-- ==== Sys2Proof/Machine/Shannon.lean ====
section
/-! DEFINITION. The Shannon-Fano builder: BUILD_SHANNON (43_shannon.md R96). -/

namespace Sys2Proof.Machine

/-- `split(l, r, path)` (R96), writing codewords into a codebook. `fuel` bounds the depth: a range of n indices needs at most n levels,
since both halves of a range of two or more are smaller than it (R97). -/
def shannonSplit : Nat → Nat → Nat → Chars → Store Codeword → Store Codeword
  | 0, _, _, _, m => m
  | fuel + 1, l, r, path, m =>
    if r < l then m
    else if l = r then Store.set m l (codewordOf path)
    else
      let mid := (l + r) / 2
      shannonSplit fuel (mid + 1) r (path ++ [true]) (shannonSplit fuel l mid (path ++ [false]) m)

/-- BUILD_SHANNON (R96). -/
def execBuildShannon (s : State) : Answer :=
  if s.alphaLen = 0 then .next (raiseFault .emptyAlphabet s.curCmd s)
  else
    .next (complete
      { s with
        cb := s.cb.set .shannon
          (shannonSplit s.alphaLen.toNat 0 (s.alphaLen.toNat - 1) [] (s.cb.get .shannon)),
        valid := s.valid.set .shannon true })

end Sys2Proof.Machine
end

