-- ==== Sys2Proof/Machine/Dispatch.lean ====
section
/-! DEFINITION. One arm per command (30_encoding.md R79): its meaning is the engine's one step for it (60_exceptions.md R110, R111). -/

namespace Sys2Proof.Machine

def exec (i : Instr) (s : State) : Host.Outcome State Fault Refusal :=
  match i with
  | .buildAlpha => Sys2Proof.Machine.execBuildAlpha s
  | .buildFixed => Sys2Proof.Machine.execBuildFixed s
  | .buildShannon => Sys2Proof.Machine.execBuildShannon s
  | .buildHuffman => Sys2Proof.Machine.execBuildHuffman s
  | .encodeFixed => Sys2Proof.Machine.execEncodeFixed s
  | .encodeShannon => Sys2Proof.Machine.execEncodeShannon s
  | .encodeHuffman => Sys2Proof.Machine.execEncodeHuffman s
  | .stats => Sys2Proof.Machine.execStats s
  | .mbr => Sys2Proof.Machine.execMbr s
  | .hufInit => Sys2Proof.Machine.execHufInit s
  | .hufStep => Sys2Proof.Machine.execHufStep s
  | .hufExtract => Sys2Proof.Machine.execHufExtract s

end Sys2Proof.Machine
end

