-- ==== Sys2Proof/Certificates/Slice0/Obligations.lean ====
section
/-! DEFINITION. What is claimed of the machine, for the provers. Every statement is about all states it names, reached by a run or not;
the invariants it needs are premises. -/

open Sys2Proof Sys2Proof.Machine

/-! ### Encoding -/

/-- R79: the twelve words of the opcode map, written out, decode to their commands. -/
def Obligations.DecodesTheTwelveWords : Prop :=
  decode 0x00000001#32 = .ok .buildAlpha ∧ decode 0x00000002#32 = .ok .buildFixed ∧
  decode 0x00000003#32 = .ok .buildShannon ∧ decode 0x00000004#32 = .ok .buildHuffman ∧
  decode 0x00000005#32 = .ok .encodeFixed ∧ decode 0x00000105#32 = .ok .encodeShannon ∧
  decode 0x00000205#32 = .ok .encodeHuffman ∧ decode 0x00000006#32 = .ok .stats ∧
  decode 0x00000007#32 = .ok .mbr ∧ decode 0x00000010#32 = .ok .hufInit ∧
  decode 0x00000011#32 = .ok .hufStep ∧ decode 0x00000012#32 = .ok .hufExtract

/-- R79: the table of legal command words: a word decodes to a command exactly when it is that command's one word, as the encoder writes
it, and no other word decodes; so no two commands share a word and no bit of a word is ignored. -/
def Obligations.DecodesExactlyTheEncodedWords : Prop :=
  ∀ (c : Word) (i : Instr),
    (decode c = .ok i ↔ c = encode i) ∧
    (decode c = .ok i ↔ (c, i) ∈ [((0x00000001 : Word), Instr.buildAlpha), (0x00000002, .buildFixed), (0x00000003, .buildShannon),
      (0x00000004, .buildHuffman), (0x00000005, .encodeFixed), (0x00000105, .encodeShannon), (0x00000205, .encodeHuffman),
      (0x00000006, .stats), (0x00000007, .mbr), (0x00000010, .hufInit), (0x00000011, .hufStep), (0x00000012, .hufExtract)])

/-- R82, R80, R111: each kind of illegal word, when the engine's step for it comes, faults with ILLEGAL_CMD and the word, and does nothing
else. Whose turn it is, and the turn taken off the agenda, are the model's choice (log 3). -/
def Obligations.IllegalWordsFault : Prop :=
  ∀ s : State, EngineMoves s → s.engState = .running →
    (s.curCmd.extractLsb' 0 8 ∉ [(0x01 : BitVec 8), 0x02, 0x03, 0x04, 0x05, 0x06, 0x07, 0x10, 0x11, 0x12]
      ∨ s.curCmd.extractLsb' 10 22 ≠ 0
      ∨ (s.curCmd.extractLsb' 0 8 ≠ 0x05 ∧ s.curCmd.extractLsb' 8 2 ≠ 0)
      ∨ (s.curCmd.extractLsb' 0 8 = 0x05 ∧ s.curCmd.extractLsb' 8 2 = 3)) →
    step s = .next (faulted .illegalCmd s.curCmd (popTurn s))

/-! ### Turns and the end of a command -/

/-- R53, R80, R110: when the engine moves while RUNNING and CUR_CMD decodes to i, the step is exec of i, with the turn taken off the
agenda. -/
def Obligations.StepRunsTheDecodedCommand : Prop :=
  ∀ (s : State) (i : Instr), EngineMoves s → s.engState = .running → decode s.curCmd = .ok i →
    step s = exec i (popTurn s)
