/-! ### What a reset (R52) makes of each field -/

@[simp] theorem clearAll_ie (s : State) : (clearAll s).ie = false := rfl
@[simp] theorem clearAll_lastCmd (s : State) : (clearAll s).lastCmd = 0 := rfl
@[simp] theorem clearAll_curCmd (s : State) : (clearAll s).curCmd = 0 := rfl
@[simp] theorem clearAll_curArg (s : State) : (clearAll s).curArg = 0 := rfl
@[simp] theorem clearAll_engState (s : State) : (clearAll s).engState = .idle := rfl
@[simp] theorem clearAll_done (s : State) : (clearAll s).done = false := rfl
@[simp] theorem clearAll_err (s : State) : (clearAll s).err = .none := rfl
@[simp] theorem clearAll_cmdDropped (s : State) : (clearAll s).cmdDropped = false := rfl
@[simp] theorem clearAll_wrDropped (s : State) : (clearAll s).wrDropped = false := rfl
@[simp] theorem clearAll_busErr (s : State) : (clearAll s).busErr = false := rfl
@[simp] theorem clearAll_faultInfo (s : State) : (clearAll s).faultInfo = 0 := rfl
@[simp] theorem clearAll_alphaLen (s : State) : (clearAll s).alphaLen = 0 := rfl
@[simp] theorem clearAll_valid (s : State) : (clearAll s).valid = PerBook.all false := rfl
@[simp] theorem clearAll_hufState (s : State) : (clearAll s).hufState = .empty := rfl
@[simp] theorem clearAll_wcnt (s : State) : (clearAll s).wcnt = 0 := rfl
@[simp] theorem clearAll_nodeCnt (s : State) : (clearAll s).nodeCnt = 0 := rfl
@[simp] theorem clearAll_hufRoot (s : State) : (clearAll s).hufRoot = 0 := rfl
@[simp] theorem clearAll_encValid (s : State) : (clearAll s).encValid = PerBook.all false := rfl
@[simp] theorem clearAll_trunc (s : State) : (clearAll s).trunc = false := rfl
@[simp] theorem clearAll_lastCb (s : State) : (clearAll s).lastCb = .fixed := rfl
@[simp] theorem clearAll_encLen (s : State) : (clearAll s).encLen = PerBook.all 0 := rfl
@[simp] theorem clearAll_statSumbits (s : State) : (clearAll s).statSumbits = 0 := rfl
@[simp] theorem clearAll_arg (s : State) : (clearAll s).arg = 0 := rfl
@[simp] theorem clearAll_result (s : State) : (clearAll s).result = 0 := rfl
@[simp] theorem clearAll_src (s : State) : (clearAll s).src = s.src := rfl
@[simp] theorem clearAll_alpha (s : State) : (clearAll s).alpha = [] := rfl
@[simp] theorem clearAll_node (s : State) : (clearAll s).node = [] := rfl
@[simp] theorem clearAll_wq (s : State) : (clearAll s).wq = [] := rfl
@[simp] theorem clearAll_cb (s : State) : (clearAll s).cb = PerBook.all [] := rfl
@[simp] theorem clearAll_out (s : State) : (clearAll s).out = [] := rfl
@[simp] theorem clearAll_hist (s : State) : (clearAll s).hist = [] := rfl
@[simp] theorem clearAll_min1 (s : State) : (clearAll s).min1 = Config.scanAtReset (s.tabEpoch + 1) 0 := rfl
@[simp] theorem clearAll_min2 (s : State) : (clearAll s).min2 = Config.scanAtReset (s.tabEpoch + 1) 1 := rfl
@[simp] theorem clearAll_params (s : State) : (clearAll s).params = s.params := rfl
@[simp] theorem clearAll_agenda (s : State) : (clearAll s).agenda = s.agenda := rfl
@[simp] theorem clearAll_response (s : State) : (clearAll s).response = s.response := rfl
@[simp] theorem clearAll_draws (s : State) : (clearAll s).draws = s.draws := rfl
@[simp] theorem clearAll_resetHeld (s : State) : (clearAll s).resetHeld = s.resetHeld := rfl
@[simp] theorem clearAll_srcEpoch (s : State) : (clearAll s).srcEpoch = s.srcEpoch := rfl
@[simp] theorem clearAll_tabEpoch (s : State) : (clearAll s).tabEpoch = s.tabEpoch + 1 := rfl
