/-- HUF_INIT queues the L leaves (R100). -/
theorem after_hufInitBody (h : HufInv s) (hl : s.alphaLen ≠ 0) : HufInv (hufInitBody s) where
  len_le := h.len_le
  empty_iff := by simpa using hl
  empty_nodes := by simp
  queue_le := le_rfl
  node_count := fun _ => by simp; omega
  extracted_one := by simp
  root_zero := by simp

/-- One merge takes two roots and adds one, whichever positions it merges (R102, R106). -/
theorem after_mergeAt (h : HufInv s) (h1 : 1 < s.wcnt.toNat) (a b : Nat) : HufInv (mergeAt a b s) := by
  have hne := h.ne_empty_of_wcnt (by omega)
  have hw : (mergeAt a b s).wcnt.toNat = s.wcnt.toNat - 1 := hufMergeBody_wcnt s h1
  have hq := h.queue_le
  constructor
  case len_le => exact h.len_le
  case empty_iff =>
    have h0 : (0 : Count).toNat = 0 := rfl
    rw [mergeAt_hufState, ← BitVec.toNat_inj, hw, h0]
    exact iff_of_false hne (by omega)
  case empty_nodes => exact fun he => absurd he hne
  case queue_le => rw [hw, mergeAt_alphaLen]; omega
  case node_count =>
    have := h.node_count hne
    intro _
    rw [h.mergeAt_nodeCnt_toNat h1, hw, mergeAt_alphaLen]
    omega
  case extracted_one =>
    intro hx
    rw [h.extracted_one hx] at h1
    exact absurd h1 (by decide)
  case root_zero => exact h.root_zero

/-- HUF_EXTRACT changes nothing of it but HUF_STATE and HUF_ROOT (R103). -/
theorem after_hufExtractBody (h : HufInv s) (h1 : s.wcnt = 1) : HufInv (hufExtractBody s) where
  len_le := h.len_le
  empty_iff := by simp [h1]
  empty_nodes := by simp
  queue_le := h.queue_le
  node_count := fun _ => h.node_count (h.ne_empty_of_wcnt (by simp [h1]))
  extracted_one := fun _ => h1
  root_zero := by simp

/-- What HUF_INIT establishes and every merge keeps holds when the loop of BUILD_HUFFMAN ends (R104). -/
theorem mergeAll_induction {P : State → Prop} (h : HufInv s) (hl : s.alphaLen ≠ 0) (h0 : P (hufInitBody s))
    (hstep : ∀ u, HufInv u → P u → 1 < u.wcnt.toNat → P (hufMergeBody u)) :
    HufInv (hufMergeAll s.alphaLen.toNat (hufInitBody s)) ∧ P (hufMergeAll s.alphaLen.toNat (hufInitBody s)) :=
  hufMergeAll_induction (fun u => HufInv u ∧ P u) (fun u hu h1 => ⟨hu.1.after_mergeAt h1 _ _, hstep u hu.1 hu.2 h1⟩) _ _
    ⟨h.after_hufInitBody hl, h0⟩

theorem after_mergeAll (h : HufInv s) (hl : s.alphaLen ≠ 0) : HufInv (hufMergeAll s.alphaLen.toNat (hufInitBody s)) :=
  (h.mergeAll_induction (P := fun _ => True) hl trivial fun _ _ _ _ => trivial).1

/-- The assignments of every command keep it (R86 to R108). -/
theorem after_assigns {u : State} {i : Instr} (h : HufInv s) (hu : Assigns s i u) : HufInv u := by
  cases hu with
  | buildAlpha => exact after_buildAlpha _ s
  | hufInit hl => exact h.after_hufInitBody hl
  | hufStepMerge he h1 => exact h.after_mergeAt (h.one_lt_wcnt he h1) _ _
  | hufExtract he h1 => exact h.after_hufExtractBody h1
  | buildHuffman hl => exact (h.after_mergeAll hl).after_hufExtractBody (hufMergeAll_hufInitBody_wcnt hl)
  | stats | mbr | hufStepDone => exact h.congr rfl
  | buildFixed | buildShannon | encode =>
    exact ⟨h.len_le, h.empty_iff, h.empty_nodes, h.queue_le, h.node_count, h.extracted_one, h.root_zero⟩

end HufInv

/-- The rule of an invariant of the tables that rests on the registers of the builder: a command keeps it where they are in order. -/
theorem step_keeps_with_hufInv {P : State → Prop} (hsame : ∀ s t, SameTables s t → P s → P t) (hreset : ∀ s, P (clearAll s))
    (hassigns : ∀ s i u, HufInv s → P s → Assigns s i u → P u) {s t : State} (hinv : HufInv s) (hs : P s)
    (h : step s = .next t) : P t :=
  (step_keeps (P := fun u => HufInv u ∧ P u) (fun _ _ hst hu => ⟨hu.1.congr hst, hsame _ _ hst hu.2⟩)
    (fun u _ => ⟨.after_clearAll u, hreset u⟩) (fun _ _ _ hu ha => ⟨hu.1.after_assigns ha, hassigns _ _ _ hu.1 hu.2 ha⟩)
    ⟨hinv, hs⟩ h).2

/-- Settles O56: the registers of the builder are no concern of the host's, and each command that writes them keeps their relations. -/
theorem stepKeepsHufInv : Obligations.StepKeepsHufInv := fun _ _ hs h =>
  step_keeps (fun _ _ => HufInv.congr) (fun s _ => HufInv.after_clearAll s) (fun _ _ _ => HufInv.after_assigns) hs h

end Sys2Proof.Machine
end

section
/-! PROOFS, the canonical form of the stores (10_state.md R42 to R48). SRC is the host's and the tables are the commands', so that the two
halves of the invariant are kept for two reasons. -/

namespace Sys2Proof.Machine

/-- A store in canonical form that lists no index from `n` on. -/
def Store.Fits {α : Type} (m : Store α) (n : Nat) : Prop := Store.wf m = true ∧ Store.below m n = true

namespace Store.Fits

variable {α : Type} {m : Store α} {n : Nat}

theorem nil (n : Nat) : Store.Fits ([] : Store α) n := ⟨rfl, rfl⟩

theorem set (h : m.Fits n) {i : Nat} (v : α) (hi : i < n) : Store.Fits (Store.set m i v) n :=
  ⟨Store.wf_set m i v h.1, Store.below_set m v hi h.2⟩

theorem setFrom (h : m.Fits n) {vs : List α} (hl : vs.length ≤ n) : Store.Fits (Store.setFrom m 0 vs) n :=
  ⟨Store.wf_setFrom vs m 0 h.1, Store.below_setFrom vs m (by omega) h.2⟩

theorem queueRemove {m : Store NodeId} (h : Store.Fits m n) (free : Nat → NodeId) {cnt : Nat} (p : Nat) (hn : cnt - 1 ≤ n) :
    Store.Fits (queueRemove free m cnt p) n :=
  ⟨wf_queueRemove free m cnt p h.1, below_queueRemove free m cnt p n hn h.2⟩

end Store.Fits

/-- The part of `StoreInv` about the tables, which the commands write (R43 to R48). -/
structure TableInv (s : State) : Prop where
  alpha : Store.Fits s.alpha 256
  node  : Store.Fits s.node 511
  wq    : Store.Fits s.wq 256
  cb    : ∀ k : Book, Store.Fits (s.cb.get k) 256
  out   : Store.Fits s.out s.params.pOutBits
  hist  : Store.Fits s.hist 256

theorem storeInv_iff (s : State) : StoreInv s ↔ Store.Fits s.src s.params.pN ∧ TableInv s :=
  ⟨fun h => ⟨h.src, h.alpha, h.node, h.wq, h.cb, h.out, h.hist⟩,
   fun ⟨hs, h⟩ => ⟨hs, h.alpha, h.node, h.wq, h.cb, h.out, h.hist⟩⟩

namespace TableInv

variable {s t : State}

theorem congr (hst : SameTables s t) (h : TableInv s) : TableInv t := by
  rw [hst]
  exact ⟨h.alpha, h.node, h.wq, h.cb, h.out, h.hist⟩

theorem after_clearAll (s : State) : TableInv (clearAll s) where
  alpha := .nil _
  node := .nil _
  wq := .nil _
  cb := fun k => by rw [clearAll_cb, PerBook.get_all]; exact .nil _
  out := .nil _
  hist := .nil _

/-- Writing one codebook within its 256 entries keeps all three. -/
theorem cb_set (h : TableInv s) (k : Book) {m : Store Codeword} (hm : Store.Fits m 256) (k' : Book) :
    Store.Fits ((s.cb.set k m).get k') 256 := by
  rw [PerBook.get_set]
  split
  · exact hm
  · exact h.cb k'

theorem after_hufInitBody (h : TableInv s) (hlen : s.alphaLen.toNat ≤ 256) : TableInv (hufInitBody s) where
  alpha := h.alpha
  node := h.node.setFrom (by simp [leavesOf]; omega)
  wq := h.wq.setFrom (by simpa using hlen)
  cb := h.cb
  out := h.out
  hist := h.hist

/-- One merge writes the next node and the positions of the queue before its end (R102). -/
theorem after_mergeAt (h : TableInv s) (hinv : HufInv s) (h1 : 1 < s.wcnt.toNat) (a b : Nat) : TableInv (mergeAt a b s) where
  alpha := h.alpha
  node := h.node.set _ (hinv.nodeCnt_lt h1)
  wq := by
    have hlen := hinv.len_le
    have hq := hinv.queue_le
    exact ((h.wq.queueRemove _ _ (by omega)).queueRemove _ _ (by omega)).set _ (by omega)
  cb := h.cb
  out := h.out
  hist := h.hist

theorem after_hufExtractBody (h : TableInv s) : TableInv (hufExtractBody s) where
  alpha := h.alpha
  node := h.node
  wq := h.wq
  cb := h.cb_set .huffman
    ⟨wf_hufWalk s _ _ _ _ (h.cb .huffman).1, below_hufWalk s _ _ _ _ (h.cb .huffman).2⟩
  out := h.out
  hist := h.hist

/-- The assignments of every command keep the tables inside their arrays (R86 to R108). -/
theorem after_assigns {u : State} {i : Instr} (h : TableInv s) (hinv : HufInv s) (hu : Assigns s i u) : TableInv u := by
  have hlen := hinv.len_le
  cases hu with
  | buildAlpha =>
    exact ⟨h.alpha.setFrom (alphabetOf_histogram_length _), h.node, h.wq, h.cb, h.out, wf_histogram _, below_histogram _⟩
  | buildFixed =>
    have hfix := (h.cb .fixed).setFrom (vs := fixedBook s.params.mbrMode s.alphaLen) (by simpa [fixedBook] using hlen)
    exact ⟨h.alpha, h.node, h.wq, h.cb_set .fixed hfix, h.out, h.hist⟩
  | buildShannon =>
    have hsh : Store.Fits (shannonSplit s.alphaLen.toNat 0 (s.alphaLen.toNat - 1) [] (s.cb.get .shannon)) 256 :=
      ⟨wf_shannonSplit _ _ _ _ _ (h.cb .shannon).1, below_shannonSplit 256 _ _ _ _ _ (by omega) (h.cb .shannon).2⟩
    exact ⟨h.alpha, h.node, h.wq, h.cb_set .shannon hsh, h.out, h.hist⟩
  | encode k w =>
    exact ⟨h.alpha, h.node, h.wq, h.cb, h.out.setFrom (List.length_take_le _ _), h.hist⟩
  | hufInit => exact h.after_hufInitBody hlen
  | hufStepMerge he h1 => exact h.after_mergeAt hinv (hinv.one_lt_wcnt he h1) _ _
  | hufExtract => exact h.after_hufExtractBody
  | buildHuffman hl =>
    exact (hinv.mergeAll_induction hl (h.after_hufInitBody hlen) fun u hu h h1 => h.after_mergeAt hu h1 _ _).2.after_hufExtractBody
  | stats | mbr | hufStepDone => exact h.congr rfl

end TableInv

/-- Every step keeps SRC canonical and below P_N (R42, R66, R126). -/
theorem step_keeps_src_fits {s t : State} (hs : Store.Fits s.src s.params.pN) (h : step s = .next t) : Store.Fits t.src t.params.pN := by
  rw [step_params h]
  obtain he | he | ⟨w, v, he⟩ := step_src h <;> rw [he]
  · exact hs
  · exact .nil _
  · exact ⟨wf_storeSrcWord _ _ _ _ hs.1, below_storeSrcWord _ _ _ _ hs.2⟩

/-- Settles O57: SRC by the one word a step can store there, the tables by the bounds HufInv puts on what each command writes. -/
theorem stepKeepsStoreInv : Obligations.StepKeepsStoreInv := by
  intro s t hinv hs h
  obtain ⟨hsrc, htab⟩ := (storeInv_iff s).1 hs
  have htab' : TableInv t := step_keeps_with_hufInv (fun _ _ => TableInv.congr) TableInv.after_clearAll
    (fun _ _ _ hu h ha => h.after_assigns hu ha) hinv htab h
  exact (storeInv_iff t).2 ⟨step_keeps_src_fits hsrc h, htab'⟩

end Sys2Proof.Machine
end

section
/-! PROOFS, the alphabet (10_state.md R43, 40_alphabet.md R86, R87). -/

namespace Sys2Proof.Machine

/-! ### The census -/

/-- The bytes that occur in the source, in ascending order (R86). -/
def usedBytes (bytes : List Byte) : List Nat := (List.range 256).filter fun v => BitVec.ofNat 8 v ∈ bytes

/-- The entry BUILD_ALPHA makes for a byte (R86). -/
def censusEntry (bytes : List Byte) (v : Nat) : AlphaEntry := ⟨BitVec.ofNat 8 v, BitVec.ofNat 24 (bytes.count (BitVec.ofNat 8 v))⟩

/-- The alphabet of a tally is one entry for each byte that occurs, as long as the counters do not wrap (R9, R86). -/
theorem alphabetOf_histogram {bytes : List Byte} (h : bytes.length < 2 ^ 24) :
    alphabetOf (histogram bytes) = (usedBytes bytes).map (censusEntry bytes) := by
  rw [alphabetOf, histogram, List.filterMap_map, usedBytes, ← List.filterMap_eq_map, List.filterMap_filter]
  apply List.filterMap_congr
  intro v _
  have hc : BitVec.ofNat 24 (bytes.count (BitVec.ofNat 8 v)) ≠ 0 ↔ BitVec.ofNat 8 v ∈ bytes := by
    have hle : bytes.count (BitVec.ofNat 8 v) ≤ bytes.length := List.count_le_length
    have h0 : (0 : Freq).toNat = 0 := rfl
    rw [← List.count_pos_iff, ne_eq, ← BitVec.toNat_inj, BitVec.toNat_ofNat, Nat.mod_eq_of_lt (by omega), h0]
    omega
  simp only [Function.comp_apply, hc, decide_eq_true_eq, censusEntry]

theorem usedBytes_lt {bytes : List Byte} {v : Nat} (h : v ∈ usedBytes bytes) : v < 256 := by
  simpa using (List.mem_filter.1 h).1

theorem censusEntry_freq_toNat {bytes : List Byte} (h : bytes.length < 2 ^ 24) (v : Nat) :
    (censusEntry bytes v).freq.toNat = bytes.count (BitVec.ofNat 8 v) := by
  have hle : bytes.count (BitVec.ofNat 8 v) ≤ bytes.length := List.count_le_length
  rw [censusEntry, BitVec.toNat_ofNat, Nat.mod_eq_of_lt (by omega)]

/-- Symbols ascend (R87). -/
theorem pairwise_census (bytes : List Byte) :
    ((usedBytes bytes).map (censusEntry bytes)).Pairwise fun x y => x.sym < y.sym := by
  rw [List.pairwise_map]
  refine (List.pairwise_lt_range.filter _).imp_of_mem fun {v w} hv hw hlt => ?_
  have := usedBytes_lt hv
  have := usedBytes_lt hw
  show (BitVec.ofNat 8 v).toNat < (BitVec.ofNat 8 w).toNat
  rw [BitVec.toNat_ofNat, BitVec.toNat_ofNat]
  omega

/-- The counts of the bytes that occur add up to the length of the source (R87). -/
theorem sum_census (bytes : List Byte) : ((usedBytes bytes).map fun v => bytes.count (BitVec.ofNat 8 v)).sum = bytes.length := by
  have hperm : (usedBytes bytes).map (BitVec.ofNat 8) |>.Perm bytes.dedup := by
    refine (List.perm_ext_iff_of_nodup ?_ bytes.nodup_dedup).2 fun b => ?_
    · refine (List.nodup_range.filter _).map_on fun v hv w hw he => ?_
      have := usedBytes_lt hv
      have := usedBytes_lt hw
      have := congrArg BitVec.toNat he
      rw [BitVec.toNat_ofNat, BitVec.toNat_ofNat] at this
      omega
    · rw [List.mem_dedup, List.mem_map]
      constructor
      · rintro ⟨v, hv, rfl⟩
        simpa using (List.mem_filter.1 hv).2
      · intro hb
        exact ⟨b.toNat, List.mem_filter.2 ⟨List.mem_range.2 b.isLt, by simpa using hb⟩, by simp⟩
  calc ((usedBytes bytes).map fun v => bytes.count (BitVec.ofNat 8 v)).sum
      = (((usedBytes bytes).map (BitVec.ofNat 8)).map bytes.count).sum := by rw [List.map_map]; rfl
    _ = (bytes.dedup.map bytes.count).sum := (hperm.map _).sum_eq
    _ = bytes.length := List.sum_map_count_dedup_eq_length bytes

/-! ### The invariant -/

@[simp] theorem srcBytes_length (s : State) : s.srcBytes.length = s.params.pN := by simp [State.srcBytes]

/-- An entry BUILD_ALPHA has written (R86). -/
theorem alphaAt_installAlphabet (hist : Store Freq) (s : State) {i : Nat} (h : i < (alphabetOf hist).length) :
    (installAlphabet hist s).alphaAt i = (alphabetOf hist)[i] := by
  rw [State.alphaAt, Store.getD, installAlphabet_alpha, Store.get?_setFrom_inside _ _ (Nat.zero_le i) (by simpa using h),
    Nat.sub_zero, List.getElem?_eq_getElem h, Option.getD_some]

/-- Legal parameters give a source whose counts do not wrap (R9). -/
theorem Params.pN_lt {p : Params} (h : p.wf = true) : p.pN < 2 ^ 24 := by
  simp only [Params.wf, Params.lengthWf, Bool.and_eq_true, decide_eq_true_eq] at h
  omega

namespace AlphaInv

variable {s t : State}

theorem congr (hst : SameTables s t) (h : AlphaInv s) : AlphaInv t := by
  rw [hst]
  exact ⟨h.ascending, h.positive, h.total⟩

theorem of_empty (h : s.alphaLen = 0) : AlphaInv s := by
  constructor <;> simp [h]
::::::
> Prompt
Scan the lines above for "s).ie = false := rfl" and for "s).curCmd = 0 := rfl". Repeat exactly the line holding each of them and every line in between.

> Result for this exercise
@[simp] theorem clearAll_ie (s : State) : (clearAll s).ie = false := rfl
@[simp] theorem clearAll_lastCmd (s : State) : (clearAll s).lastCmd = 0 := rfl
@[simp] theorem clearAll_curCmd (s : State) : (clearAll s).curCmd = 0 := rfl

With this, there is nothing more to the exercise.